Но дни проходили за днями, а он не чувствовал в себе ничего божественного. Он страдал от боли и от голода. Стирал кожу и подавлял физические желания. Облегчался, как и все остальные, задерживая дыхание от дурного запаха. И постоянно сомневался…

Прежде всего потому, что принадлежал Анасуримбору. Как и раньше, Каютас оставался магнитом для его взгляда, но если раньше Сорвил видел лишь его штандарт с изображением лошади и кругораспятия, мелькающий вдали, за скоплением колонн воинов, то теперь стоял от него на расстоянии нескольких пядей. Он был превосходным командиром, управляющим сотнями тысяч всего лишь словом и жестом. К нему поступали запросы и отчеты, от него исходили ответы и выговоры. Неудачи тщательно разбирались, обсуждались

возможные решения. Успехи беспощадно эксплуатировались. Безусловно, ни одно из этих действий не несло на себе печать посланника свыше, ни в отдельности, ни все в целом. Но сама легкость, с которой принц-империал управлял войском, казалась чудесной. Невозмутимость, спокойствие и безжалостная решимость этого человека, который совершал тысячи жестоких действий, были не вполне человеческими…

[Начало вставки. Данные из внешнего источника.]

/-- The operations of V ports 0x01..0x2E: two sources, but for 0x13..0x16. -/
def instrVArith (u : Pipe) (p : Nat) (a b : SrcV) : Instr :=
  match p with
  | 0x01 => .addF32 u a b
  | 0x02 => .addBf16 u a b
  | 0x03 => .addF16 u a b
  | 0x04 => .subF32 u a b
  | 0x05 => .subBf16 u a b
  | 0x06 => .subF16 u a b
  | 0x07 => .mulF32 u a b
  | 0x08 => .mulBf16 u a b
  | 0x09 => .mulF16 u a b
  | 0x0A => .fmaF32 u a b
  | 0x0B => .fmaBf16 u a b
  | 0x0C => .fmaF16 u a b
  | 0x0D => .minF32 u a b
  | 0x0E => .minBf16 u a b
  | 0x0F => .minF16 u a b
  | 0x10 => .maxF32 u a b
  | 0x11 => .maxBf16 u a b
  | 0x12 => .maxF16 u a b
  | 0x13 => .rcpF32 u a
  | 0x14 => .rsqrtF32 u a
  | 0x15 => .exp2F32 u a
  | 0x16 => .log2F32 u a
  | 0x18 => .addI32 u a b
  | 0x19 => .subI32 u a b
  | 0x1A => .mulI32 u a b
  | 0x1B => .addSatI32 u a b
  | 0x1C => .subSatI32 u a b
  | 0x1D => .minI32 u a b
  | 0x1E => .minN32 u a b
  | 0x1F => .maxI32 u a b
  | 0x20 => .maxN32 u a b
  | 0x21 => .vAnd u a b
  | 0x22 => .vOr u a b
  | 0x23 => .vXor u a b
  | 0x24 => .vAndn u a b
  | 0x25 => .vShl u a b
  | 0x26 => .shrN32 u a b
  | 0x27 => .shrI32 u a b
  | 0x28 => .ceqF32 u a b
  | 0x29 => .cltF32 u a b
  | 0x2A => .cleF32 u a b
  | 0x2B => .ceqI32 u a b
  | 0x2C => .cltI32 u a b
  | 0x2D => .cltN32 u a b
  | 0x2E => .vSel u a b
  | _ => .vMov u a

/-- The conversions, packs, reductions and scans of V ports 0x2F..0x4F. -/
def instrVConv (u : Pipe) (p : Nat) (a : SrcV) (sb : BitVec 8) : Instr :=
  let m := modeOf (sb.toNat % 8)
  let s := sb.getLsbD 3
  match p with
  | 0x30 => .cvt u .bf16 a
  | 0x31 => .cvt u .f16 a
  | 0x32 => .cvt u .e4m3 a
  | 0x33 => .cvt u .e5m2 a
  | 0x34 => .cvt u .i32 a
  | 0x35 => .cvt u .i8 a
  | 0x36 => .cvtBf16F32Mode u a m s
  | 0x37 => .cvtF16F32Mode u a m s
  | 0x38 => .cvtE4m3F32Mode u a m s
  | 0x39 => .cvtE5m2F32Mode u a m s
  | 0x3A => .cvtI32F32Mode u a m s
  | 0x3B => .cvtI8F32Mode u a m s
  | 0x3C => .cvtF32Bf16 u a
  | 0x3D => .cvtF32F16 u a
  | 0x3E => .cvtF32E4m3 u a
  | 0x3F => .cvtF32E5m2 u a
  | 0x40 => .cvtF32I32 u a
  | 0x41 => .cvtF32I8 u a
  | 0x42 => .packNx2 u a
  | 0x43 => .packNx4 u a
  | 0x44 => .packNx7 u a
  | 0x45 => .packNx2Mode u a m s
  | 0x46 => .packNx4Mode u a m s
  | 0x47 => .packNx7Mode u a m s
  | 0x48 => .unpkNx2 u a
  | 0x49 => .unpkNx4 u a
  | 0x4A => .unpkNx7 u a
  | 0x4B => .redF32 u a (redOf sb)
  | 0x4C => .redI32 u a (redOf sb)
  | 0x4D => .scanF32 u a (redOf sb) (sb.getLsbD 2)
  | 0x4E => .scanI32 u a (redOf sb) (sb.getLsbD 2)
  | 0x4F => .perm u a (vidxOf sb)
  | _ => .vMov u a
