/-- A receive that waits for its message (R235, R236). -/
structure RecvReq where
  ch   : Fin 11
  dest : Dest
  /-- The old value that a `recvadd.f32` adds to. -/
  add  : Option Vec := none
  /-- The cycle of its issue, where its message was parked by then (R224). -/
  due  : Option Nat := none
  deriving DecidableEq, Repr

/-- A collective that a core started and whose recorded fault it has not taken (R238, R387). -/
structure ColFault where
  kctr : BitVec 4
  code : BitVec 32
  cnt  : Nat
  deriving DecidableEq, Repr

/-- Who looks pages up (R348): the slots and the fetch of a core, a copy engine, a die's stash engine and collective controller, and its other
agents, which have no TLB before the die's. -/
inductive Seeker where
  | slot (core : Nat)
  | fetch (core : Nat)
  | eng (core : Nat) (e : Eng)
  | stash (die : Nat)
  | coll (die : Nat)
  | agent (die : Nat)
  deriving DecidableEq, Repr

/-- What an access needs of a page (R347). -/
structure Perm where
  r : Bool := false
  w : Bool := false
  x : Bool := false
  deriving DecidableEq, Repr

/-- A translation fault's reason and level (R352, R353). -/
structure TFault where
  reason : BitVec 4
  level  : BitVec 4 := 0xF
  deriving DecidableEq, Repr

/-- A fault that a walk has delivered and its miss has not yet taken (R349). -/
structure WalkFault where
  who  : Seeker
  ctx  : BitVec 3
  page : Nat
  f    : TFault
  deriving DecidableEq, Repr

/-- A page in a TLB (R347, R348). -/
structure TlbEnt where
  ctx  : BitVec 3
  /-- log2 of the page size: 16, 21 or 30. -/
  lg   : Nat
  vpn  : Nat
  base : Nat
  r    : Bool
  w    : Bool
  x    : Bool
  chk  : Bool
  cls  : BitVec 2
  ncmb : Bool
  deriving DecidableEq, Repr

/-! ### A core -/

/-- The operand memory, the accumulator store and what was under way on them when the group in issue began, for the slots of the
group that look at what they do not name by a specifier (R25, R187, R202). -/
structure Snap where
  ob   : Tab ObSlot := []
  ac   : Tab Tile := []
  mmas : List MmaOp := []
  cal  : List (Nat × CalEv) := []
  deriving DecidableEq, Repr

/-- Who enqueued a launch: a core, with the address it named (R129), or the host's doorbell (R394). -/
inductive LaunchBy where
  | core (c : Nat) (a : Word)
  | host
  deriving DecidableEq, Repr

/-- A descriptor of the launch queue with the stage block read with it (R293, R298). -/
structure Launch where
  desc : BitVec 512
  blk  : BitVec 2560 := 0
  by_  : LaunchBy
  /-- The context whose addresses it names and the die of the queue. -/
  ctx  : BitVec 3
  die  : Nat
  /-- The clock of the core that enqueued it (R278). -/
  clk  : Word := 0
  deriving DecidableEq, Repr

/-- A request that a team stops at a yield (R360): who made it and the place and slot it reserves. -/
structure StopReq where
  byRule : Bool
  bySoft : Bool
  slot   : Nat
  deriving DecidableEq, Repr

/-- A dispatched team (R289, R291, R299). -/
structure Team where
  die    : Nat
  x0     : Nat
  y0     : Nat
  lw     : Nat
  lh     : Nat
  ctx    : BitVec 3
  ent    : BitVec 16
  /-- 0 forward, 1 backward, 2 weight-gradient, 3 kernel. -/
  kind   : BitVec 2
  stage  : BitVec 8 := 0
  tag    : BitVec 16 := 0
  step   : Word := 0
  rcmp   : Bool := false
  /-- The current-record image (R241), if a record started the entry. -/
  crec   : Option (BitVec 1024) := none
  retired : Bool := false
  sched  : Word := 0
  /-- Versions of weight-store tensors resolved at dispatch (R258). -/
  wver   : Tab Nat := []
  /-- The entry address of a core at a dispatch, by team index: cores in no role have none (R299). -/
  entries : Tab Word := []
  /-- The Gazetteer entry whose record is current (R241). -/
  recId  : Option Nat := none
  /-- The launch that started a kernel (R293). -/
  launch : Option Launch := none
  /-- The team saw an honoured yield of core (0, 0) with YEVAL set (R306). -/
  yeval  : Bool := false
  /-- The cores that run. -/
  cores  : List Nat
  stop   : Option StopReq := none
  /-- The record that its channel bindings need the same die (R364, SFL bit 3). -/
  bindsDie : Bool := false
  /-- The clock that the launch or the record which started it carries (R278). -/
  clk    : Word := 0
  deriving DecidableEq, Repr
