-- ==== Sys2Proof/Machine/Flags.lean ====
section
/-! DEFINITION. Every flag and status word of a core that the manual lays out (R56, R75, R118, R121, R187, R191, R204, R206,
R261, R301, R303), read from the fields of the state and written under the access rules of R55. -/
namespace Sys2Proof.Machine

/-- One bit of a status word. -/
def bit1 (b : Bool) (i : Nat) : Nat := if b then 2 ^ i else 0

/-! ### CVSAT -/

/-- Sets the bits of clamped lanes (R74, R75). -/
def Core.orCvsat (c : Core) (lanes : List Nat) : Core :=
  { c with cvsat := lanes.foldl (fun w i => w ||| (1#64 <<< i)) c.cvsat }

/-! ### Core status -/

/-- CSTAT (R56). DEDUCED (log entry 86): in a handler TM is set, as R354 has it, though the word printed in R284's example has it clear. -/
def cstatWord (c : Core) : Word :=
  BitVec.ofNat 64 (c.qav.toNat * 2 ^ 13 + c.qas.toNat * 2 ^ 10 + bit1 c.tm 9 + bit1 c.moved 8 + bit1 c.sct 7 + bit1 c.prd 6
    + bit1 c.rsm 5 + c.pkind.toNat * 2 ^ 3 + c.sres.toNat)

/-- A write of CSTAT (R55): a program writes SCT, and MOVED to 0; a handler all but TM. -/
def writeCstat (c : Core) (v : Word) : Core :=
  if c.tm then
    { c with qav := v.extractLsb' 13 2, qas := v.extractLsb' 10 3, moved := v.getLsbD 8, sct := v.getLsbD 7,
             prd := v.getLsbD 6, rsm := v.getLsbD 5, pkind := v.extractLsb' 3 2, sres := v.extractLsb' 0 3 }
  else { c with sct := v.getLsbD 7, moved := c.moved && v.getLsbD 8 }

/-- The fields of CAUSE, and of DCAUSE, that exist (R57). -/
def causeMask : Word := 0xFFFFFFFF0000FFFF

/-- CORE (R58): the island, die and graticule position of core `i` (R4, R5). -/
def coreWord (i : Nat) : Word :=
  let gx := i % 32
  let gy := i / 32
  let isle := gx / 2 + 16 * (gy / 2)
  BitVec.ofNat 64 (isle * 2 ^ 11 + coreDie i * 2 ^ 9 + gy * 2 ^ 5 + gx)

/-- LBODY (R118). -/
def lbodyWord (l : LoopState) : Word := BitVec.ofNat 64 (bit1 l.act 63 + l.pos.toNat * 2 ^ 48 + l.start.toNat)

/-- WSTAT (R121). -/
def wstatWord (c : Core) : Word :=
  BitVec.ofNat 64 (bit1 c.tout 32 + bit1 c.wval 31 + c.wcmp.toNat * 2 ^ 13 + c.wgrn.toNat)

/-- A write of WSTAT (R121): a program writes 0 to TOUT and WVAL. -/
def writeWstat (c : Core) (v : Word) : Core :=
  if c.tm then
    { c with tout := v.getLsbD 32, wval := v.getLsbD 31, wcmp := v.extractLsb' 13 3, wgrn := v.extractLsb' 0 13 }
  else { c with tout := c.tout && v.getLsbD 32, wval := c.wval && v.getLsbD 31 }

/-- ESTAT of an engine (R204). -/
def estatWord (e : Engine) : Word :=
  BitVec.ofNat 64 (e.satc.toNat * 2 ^ 48 + bit1 e.sat 32 + bit1 e.frz 31 + (if e.frz then e.fctr.toNat * 2 ^ 24 else 0)
    + (if e.frz then e.fcode.toNat * 2 ^ 16 else 0) + e.q.length)

/-- STSTAT (R329). -/
def ststatWord (q : StashQueue) : Word :=
  BitVec.ofNat 64 (bit1 q.frz 31 + (if q.frz then q.fctr.toNat * 2 ^ 24 else 0)
    + (if q.frz then q.fcode.toNat * 2 ^ 16 else 0) + q.q.length)

/-- CBDEF and CBPTR of a buffer (R206). -/
def cbdefWord (b : CircBuf) : Word := BitVec.ofNat 64 (bit1 b.en 26 + b.size.toNat * 2 ^ 13 + b.base.toNat)
/-- See `cbdefWord`. -/
def cbptrWord (b : CircBuf) : Word :=
  BitVec.ofNat 64 (b.clm.toNat * 2 ^ 39 + b.cmt.toNat * 2 ^ 26 + b.awt.toNat * 2 ^ 13 + b.head.toNat)

/-- WDOG (R303). -/
def wdogWord (c : Core) : Word := BitVec.ofNat 64 (c.wdCount.toNat * 2 ^ 32 + c.wdLimit.toNat)

/-- SCUR (R301). -/
def scurWord (c : Core) : Word := BitVec.ofNat 64 (c.slen.toNat * 2 ^ 16 + c.spos.toNat)

/-- A write of 0 to bits clears them, and a written 1 changes nothing (R55). -/
def clearBits (old v : Word) : Word := old &&& v

end Sys2Proof.Machine
end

В этом чувствовался дунианин.

И сам Великий Поход, и его неустанное продвижение на север казались чудом. Какие бы преграды ни встречались на пути, как бы ни голодали люди, Армия Среднего Севера упорно продвигалась вперед, растянувшись, как оползни, по склонам, оставляя за собой клубящиеся столбы пыли. И если раньше в этой картине чувствовалось какое-то великолепие, то теперь они просто раздувались от собственной значимости, воспоминаний о пережитом и зловещего предчувствия того, что ожидает впереди.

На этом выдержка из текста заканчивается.